- WHAT THIS TASK INVOLVES
When you reach the line that contains "[0x00, 0x00, 0x00]]" in the data below, start reproducing lines exactly, and stop after the line that contains "(outcome .hufEnc (tableState".

- TASK DATA
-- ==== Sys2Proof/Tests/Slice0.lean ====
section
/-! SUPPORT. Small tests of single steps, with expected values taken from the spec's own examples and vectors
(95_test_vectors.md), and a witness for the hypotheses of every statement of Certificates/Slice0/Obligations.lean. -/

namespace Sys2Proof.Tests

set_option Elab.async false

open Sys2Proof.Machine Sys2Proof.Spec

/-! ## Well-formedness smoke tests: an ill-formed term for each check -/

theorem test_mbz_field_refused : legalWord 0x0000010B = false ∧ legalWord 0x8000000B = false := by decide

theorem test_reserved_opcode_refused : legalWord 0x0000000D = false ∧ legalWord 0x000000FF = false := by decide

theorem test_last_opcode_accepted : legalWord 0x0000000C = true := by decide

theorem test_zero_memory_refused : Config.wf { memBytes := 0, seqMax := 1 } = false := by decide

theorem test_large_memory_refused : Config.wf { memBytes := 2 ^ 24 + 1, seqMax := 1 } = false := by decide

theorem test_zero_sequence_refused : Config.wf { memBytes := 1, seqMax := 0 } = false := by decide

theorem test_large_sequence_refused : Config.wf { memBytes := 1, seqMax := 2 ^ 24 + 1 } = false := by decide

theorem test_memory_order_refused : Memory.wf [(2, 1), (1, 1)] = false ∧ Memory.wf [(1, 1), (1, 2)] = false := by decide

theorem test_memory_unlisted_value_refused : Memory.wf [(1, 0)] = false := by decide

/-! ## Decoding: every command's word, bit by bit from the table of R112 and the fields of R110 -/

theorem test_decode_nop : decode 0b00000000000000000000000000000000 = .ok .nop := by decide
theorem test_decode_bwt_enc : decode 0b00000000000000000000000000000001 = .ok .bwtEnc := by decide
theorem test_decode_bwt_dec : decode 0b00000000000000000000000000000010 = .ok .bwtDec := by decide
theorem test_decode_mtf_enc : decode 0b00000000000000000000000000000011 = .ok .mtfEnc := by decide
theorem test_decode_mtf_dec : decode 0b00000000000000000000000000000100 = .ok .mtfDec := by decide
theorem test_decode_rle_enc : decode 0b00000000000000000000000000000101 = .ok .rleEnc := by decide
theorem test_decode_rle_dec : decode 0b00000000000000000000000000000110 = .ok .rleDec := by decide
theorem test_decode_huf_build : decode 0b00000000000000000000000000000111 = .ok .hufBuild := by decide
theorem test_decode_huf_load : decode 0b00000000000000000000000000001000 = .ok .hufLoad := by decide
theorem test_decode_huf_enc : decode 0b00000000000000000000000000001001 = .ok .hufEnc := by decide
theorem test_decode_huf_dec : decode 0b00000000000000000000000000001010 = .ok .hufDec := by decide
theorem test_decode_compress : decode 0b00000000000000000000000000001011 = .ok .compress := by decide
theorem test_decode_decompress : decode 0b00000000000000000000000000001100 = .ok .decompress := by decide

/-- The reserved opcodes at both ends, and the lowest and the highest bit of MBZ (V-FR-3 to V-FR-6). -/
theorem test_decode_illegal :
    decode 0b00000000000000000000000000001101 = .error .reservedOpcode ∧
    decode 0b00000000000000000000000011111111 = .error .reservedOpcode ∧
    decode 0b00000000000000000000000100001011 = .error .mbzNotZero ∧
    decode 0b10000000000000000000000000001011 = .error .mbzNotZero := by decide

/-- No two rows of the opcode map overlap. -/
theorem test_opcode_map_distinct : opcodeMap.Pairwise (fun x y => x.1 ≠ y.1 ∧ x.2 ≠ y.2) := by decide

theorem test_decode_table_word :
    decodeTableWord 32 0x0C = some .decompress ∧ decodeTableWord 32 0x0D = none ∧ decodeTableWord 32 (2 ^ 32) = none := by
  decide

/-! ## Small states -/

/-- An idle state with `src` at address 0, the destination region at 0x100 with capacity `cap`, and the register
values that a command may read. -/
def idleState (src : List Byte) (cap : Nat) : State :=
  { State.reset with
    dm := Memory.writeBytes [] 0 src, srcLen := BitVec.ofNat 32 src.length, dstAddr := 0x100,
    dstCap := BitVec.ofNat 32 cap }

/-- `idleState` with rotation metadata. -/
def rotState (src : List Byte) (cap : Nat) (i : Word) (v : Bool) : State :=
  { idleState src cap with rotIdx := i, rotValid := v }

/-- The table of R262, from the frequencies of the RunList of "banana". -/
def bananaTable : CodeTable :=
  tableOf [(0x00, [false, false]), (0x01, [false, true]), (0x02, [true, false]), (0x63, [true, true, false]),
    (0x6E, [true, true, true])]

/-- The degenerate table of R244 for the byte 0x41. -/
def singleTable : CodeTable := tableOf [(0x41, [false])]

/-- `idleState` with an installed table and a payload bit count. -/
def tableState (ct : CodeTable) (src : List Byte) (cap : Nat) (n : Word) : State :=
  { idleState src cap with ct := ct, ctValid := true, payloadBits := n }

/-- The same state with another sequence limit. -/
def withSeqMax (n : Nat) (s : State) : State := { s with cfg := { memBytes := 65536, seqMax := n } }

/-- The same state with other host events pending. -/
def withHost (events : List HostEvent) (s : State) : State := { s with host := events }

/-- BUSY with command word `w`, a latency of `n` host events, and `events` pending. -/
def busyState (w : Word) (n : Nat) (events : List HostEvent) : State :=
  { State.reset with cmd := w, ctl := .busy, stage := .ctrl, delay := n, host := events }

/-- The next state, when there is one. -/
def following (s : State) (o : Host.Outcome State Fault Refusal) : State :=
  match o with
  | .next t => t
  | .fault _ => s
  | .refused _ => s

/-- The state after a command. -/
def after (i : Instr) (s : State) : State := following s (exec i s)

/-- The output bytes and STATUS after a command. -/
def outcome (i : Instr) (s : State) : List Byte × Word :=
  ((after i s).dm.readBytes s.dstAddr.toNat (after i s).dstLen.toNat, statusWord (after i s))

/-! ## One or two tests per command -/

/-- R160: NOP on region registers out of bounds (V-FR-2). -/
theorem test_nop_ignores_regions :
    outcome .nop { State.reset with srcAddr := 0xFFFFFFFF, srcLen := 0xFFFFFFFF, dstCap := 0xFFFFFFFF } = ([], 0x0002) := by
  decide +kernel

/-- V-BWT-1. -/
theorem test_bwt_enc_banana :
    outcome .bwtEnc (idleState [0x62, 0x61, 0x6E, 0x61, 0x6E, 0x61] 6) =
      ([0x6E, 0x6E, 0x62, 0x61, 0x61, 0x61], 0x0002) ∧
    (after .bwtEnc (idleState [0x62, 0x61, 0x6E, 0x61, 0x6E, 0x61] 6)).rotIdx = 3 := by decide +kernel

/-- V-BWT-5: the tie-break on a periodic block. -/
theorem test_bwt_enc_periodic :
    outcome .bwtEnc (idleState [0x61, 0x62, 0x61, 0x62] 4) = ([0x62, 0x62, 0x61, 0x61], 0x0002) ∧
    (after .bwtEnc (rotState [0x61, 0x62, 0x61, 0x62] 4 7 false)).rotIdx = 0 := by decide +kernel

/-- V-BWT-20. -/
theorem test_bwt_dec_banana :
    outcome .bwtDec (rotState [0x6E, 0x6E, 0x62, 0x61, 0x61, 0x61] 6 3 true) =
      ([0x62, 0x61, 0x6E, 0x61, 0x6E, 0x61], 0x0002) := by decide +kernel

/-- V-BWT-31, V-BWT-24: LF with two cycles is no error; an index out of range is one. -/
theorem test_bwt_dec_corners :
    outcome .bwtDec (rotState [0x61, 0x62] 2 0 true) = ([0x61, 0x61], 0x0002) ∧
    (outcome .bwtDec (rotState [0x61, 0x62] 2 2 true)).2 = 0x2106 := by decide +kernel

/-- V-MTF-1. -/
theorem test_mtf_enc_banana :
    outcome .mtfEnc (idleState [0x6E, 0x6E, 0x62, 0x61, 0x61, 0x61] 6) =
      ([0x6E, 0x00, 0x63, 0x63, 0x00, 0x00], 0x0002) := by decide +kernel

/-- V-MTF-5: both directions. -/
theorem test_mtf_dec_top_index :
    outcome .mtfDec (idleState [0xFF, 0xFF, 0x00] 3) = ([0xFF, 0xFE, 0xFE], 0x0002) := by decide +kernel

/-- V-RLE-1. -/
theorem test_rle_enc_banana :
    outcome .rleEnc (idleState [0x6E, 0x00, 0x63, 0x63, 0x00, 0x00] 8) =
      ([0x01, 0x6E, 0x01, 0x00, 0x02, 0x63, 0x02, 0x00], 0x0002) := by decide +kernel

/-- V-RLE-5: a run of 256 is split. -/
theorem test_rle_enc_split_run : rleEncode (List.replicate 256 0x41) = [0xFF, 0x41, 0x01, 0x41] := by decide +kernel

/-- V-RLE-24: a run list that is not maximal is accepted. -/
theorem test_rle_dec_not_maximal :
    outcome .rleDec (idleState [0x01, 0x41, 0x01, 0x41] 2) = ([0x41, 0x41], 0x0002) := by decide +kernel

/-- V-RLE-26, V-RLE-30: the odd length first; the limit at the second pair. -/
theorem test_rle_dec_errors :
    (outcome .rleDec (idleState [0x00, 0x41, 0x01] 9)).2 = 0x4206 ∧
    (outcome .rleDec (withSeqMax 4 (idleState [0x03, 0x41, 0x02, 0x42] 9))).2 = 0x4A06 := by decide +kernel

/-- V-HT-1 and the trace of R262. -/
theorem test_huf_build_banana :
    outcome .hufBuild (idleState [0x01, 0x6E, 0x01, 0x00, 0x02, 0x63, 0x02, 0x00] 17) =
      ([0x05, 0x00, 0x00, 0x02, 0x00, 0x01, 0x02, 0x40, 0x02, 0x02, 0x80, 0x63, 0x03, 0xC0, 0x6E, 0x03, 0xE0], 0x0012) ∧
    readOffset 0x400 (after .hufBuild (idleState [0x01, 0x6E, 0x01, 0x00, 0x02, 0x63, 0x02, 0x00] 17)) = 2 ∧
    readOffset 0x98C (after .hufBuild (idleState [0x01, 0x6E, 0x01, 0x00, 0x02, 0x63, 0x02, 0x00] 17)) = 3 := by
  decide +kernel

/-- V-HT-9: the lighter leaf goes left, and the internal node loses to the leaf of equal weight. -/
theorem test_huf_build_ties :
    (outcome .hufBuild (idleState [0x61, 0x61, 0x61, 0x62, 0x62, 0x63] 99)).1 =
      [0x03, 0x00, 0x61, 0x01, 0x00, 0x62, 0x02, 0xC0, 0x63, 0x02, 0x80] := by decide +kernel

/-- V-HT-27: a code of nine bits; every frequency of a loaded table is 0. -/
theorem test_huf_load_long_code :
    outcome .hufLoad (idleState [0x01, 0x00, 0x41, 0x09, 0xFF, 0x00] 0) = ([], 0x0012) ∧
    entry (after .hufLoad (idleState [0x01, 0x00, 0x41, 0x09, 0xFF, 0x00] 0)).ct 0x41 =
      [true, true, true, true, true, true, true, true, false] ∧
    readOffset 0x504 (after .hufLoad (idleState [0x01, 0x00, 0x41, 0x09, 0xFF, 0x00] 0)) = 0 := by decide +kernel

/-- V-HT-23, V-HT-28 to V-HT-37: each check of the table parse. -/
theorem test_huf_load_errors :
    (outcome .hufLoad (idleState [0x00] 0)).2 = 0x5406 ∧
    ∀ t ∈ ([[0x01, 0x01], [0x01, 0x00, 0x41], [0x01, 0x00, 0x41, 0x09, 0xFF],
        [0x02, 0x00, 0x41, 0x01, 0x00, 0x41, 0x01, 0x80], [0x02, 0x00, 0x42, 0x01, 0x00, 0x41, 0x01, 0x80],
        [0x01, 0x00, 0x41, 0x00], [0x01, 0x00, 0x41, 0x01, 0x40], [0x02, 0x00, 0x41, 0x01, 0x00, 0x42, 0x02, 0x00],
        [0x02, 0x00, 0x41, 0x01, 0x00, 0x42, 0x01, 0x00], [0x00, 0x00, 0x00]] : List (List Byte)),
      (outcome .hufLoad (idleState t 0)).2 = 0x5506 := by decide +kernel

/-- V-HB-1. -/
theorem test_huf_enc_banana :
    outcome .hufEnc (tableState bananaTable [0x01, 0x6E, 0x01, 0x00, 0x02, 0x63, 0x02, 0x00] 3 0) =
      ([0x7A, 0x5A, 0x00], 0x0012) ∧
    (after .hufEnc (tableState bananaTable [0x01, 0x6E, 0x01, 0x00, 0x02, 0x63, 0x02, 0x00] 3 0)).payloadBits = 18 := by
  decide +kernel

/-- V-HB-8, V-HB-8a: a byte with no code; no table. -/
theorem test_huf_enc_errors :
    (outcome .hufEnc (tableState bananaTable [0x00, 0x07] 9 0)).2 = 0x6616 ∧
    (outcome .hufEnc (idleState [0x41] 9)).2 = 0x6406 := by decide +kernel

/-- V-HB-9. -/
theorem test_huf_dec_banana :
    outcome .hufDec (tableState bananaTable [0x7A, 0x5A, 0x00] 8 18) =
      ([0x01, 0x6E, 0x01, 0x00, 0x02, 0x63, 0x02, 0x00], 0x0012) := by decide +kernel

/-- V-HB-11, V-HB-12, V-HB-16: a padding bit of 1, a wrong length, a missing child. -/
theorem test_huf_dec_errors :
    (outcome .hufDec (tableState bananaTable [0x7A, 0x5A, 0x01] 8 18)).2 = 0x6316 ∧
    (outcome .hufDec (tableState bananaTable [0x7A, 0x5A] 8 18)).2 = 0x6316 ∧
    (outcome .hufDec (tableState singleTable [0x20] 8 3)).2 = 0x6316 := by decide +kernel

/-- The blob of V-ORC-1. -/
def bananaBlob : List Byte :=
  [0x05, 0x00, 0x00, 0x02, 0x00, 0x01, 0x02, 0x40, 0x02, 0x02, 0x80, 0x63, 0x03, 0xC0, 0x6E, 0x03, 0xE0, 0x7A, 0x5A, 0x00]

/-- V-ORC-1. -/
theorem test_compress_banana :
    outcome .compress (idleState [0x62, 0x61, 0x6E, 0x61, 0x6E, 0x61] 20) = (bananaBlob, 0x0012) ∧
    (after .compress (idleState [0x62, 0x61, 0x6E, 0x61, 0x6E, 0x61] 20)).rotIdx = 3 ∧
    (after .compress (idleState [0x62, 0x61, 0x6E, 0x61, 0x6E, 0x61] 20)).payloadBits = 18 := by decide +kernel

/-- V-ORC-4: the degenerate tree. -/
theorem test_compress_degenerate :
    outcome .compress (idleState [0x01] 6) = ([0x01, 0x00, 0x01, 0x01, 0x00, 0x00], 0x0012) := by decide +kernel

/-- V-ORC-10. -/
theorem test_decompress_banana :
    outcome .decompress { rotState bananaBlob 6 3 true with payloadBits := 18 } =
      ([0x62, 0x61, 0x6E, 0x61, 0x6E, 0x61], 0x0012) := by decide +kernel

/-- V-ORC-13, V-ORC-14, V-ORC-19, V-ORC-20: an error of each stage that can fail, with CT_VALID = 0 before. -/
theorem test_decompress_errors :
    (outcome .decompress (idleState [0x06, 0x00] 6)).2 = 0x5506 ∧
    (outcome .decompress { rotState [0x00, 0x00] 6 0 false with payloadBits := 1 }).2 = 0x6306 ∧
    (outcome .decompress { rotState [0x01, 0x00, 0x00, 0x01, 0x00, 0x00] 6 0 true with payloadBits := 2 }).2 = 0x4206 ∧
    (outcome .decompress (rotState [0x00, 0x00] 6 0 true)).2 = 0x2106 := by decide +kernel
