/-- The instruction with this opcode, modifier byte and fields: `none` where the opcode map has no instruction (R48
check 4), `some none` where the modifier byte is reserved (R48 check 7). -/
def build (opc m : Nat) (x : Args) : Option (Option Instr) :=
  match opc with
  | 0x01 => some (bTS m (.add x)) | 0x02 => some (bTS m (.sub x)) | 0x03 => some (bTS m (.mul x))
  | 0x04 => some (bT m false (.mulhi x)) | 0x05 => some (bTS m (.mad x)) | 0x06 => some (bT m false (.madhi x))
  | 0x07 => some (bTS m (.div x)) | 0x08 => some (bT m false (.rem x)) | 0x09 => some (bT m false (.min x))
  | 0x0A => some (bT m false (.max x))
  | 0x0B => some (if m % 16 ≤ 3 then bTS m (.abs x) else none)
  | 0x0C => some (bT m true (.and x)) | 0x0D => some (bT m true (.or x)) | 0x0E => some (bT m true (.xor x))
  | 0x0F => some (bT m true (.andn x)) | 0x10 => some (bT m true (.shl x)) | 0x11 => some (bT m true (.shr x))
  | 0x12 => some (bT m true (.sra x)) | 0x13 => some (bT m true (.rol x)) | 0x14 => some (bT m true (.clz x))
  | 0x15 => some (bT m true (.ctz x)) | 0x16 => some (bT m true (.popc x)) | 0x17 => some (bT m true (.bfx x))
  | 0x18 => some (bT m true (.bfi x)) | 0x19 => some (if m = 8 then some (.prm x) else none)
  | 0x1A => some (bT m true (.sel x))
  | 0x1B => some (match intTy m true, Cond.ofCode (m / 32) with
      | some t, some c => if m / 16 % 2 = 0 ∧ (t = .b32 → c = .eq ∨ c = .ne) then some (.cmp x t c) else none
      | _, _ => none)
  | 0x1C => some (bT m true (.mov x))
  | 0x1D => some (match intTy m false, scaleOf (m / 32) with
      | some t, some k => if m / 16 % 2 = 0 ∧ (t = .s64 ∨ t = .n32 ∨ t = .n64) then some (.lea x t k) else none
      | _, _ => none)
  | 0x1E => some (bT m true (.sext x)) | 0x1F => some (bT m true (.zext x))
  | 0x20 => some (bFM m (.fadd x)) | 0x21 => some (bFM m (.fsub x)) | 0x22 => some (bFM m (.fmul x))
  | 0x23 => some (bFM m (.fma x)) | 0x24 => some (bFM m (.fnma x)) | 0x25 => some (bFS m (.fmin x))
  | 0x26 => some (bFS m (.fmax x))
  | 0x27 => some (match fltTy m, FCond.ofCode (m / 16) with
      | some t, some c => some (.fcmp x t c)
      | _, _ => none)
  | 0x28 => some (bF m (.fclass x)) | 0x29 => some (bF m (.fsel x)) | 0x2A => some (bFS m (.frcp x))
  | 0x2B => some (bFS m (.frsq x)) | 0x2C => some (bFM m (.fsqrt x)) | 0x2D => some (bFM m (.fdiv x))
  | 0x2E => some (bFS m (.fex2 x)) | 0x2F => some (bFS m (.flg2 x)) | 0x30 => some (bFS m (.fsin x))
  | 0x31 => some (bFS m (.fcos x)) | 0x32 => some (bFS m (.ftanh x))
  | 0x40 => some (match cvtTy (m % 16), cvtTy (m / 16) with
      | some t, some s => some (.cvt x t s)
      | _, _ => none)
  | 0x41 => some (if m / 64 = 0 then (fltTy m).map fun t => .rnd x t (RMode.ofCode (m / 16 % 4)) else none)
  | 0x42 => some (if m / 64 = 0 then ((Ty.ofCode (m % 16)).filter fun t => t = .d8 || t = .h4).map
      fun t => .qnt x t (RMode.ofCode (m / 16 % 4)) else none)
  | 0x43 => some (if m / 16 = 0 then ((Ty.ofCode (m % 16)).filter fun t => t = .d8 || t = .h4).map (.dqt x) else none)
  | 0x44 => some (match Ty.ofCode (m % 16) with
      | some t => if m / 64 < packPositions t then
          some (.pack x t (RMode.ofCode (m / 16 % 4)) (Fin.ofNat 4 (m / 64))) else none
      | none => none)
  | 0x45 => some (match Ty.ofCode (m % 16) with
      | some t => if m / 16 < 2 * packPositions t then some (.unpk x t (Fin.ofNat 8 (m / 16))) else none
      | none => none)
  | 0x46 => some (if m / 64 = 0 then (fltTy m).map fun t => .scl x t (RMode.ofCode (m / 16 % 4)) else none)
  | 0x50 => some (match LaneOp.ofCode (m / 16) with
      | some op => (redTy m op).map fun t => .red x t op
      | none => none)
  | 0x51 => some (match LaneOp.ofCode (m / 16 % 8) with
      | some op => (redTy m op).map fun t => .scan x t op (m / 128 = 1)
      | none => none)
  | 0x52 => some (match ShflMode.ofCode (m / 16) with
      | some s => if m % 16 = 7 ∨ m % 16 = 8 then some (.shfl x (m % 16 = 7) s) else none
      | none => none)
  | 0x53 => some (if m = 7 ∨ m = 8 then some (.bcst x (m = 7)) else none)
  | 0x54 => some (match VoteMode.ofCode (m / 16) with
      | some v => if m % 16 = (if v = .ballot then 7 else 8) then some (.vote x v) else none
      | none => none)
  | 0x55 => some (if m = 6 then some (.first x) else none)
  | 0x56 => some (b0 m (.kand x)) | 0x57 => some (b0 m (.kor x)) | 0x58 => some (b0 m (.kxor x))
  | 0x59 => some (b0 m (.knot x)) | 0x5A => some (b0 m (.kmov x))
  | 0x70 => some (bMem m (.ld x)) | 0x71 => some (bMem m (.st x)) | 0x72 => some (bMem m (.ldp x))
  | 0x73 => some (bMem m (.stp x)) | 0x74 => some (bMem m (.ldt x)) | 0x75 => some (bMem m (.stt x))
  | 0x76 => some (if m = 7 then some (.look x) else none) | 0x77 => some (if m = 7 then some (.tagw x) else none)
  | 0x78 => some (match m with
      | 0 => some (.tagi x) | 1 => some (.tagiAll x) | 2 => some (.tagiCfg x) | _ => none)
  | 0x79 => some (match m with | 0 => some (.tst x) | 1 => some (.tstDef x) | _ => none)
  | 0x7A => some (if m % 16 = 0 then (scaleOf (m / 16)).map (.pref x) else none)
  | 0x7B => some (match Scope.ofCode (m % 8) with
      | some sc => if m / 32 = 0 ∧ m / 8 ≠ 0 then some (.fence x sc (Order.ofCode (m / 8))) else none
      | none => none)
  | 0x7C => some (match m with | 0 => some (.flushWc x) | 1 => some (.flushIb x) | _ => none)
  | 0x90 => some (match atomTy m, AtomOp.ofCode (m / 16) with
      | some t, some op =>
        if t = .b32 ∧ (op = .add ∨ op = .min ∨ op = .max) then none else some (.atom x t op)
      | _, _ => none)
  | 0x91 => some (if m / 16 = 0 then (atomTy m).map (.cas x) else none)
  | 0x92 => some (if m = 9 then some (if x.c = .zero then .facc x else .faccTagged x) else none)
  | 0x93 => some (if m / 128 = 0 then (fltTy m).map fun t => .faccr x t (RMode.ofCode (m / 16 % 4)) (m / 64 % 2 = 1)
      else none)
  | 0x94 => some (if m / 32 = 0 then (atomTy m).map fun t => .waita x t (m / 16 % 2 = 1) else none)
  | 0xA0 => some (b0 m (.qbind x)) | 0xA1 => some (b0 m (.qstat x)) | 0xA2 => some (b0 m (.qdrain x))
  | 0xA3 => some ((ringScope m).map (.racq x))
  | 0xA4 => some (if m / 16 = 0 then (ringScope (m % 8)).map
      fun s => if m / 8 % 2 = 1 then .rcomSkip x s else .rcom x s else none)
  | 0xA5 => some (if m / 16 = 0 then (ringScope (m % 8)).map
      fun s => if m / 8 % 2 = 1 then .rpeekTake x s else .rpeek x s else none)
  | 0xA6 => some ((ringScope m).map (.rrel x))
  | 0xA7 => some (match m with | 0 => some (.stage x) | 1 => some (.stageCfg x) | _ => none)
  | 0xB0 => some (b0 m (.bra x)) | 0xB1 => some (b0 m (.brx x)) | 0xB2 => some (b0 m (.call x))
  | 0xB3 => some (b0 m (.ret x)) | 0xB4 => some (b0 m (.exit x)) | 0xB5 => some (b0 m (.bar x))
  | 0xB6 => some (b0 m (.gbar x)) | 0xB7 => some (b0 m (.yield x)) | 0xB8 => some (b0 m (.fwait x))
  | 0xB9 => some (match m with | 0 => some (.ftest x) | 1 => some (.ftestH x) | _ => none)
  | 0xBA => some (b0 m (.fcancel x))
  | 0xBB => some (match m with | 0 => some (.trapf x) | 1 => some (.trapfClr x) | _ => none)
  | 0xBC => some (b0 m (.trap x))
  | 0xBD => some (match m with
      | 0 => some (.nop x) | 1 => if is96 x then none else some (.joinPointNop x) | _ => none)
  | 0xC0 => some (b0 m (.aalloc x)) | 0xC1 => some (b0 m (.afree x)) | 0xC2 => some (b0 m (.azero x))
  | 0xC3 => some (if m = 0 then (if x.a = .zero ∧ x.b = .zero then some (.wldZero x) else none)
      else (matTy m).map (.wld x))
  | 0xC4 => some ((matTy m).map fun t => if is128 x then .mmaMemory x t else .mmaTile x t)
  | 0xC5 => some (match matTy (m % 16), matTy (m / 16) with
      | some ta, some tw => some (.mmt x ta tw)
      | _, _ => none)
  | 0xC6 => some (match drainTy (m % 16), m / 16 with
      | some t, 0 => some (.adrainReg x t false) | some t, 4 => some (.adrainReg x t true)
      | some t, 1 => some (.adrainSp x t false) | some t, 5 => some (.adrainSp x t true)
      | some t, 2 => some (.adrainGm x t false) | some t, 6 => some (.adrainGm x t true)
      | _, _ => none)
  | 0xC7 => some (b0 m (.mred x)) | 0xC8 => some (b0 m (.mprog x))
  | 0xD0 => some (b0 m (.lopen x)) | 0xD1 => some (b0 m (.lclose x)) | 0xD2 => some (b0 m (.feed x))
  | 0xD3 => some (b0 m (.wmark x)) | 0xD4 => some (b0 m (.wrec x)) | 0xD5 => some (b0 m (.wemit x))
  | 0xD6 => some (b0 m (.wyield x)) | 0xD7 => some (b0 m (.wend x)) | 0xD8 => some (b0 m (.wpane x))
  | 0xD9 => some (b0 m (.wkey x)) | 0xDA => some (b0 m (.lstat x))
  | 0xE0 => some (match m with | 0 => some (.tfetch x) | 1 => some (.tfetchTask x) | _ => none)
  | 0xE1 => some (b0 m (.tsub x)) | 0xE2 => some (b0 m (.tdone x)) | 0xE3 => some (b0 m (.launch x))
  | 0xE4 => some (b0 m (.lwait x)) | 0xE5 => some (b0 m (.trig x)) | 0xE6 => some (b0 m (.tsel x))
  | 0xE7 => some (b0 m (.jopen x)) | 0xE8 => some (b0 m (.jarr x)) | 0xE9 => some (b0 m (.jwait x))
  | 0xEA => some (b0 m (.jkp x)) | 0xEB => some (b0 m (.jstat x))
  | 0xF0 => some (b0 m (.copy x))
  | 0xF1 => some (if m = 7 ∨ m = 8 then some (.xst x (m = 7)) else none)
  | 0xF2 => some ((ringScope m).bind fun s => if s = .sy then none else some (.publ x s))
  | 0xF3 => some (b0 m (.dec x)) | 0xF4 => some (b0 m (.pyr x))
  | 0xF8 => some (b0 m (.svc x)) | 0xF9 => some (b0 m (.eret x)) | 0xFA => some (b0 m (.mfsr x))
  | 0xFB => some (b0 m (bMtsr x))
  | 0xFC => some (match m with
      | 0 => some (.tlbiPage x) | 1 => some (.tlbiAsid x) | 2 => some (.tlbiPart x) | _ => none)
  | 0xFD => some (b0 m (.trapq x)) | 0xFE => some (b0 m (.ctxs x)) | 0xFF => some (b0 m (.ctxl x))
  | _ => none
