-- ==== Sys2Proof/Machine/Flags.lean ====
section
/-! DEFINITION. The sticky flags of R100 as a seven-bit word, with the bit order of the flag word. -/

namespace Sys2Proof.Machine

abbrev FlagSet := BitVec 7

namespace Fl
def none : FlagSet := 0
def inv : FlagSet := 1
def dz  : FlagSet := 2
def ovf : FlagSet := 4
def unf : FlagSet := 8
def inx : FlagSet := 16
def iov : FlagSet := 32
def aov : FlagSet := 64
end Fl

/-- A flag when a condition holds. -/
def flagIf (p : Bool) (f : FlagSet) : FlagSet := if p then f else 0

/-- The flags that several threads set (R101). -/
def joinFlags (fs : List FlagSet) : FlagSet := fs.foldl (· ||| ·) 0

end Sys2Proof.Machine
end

- EXERCISE ANSWER
        [0x02, 0x00, 0x41, 0x01, 0x00, 0x42, 0x01, 0x00], [0x00, 0x00, 0x00]] : List (List Byte)),
      (outcome .hufLoad (idleState t 0)).2 = 0x5506 := by decide +kernel

/-- V-HB-1. -/
theorem test_huf_enc_banana :
    outcome .hufEnc (tableState bananaTable [0x01, 0x6E, 0x01, 0x00, 0x02, 0x63, 0x02, 0x00] 3 0) =
      ([0x7A, 0x5A, 0x00], 0x0012) ∧
    (after .hufEnc (tableState bananaTable [0x01, 0x6E, 0x01, 0x00, 0x02, 0x63, 0x02, 0x00] 3 0)).payloadBits = 18 := by
  decide +kernel

/-- V-HB-8, V-HB-8a: a byte with no code; no table. -/
theorem test_huf_enc_errors :
    (outcome .hufEnc (tableState bananaTable [0x00, 0x07] 9 0)).2 = 0x6616 ∧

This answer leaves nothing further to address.